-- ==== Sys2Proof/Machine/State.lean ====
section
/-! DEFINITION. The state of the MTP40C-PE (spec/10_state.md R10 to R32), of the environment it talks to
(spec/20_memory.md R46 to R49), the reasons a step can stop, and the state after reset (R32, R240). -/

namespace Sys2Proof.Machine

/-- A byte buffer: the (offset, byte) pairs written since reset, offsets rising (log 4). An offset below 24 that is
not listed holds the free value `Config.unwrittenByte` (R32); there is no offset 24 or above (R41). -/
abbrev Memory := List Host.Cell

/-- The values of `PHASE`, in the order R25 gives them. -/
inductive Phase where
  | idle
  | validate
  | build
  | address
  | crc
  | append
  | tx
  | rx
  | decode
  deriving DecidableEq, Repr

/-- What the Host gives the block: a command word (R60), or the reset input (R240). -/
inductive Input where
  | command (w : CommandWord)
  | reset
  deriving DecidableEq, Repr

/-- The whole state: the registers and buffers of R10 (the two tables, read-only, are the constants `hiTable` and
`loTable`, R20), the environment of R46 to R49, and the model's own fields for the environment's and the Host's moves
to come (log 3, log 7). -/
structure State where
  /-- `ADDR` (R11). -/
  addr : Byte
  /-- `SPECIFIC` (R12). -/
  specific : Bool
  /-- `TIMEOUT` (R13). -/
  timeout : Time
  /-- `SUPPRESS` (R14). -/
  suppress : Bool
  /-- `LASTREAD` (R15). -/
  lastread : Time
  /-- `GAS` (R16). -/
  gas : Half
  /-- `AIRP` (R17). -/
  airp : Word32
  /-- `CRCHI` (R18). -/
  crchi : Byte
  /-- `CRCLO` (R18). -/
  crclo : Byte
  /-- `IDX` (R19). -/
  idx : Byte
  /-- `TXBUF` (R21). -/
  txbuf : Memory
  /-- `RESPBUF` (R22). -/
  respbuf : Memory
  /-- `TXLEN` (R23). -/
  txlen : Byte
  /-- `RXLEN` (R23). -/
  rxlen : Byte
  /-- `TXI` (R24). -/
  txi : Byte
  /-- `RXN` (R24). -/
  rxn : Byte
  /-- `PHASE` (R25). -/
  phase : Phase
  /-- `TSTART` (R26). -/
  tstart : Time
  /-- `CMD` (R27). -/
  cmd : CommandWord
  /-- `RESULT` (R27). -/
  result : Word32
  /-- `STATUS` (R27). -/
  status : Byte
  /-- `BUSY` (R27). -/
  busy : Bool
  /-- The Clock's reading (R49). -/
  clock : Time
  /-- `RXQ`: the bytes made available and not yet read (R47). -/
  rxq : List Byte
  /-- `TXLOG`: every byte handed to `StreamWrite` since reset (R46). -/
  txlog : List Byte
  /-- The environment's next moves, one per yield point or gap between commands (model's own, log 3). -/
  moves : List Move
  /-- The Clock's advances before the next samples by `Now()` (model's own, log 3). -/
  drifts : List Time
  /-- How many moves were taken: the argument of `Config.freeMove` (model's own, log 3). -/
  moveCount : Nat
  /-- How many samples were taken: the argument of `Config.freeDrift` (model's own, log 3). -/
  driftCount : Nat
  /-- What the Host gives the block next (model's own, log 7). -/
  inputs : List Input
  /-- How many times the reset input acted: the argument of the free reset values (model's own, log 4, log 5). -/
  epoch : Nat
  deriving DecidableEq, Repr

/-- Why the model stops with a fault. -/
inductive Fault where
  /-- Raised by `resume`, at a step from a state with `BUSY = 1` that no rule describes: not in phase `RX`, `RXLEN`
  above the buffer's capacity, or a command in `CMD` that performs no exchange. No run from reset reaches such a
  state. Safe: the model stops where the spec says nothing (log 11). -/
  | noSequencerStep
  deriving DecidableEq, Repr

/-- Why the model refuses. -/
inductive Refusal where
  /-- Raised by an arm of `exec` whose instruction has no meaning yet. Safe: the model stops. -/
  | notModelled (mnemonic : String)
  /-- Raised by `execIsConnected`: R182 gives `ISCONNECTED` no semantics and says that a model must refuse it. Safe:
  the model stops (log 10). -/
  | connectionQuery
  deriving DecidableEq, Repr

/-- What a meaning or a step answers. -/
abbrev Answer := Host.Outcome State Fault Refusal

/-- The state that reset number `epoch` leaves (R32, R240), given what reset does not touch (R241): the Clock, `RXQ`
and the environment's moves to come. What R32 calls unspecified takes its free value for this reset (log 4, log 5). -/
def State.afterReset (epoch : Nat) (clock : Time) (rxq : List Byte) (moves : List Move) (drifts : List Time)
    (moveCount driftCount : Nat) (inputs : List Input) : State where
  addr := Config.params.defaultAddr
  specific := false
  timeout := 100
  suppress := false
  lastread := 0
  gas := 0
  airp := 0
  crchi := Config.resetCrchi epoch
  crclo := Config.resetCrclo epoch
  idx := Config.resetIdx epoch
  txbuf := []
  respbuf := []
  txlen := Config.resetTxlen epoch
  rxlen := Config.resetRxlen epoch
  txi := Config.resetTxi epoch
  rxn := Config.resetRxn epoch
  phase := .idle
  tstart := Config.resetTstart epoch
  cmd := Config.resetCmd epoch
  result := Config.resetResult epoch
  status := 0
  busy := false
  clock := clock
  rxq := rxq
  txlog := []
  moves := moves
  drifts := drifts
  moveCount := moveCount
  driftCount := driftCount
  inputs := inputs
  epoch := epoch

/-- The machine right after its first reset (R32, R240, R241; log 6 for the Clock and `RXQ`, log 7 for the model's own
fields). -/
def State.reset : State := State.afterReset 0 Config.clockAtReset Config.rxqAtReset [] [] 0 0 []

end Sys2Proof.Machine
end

━━━━━━

> _What you should do_
Show me every line in the data above that includes "many".

> _Your solution_
  /-- How many moves were taken: the argument of `Config.freeMove` (model's own, log 3). -/
  /-- How many samples were taken: the argument of `Config.freeDrift` (model's own, log 3). -/
  /-- How many times the reset input acted: the argument of the free reset values (model's own, log 4, log 5). -/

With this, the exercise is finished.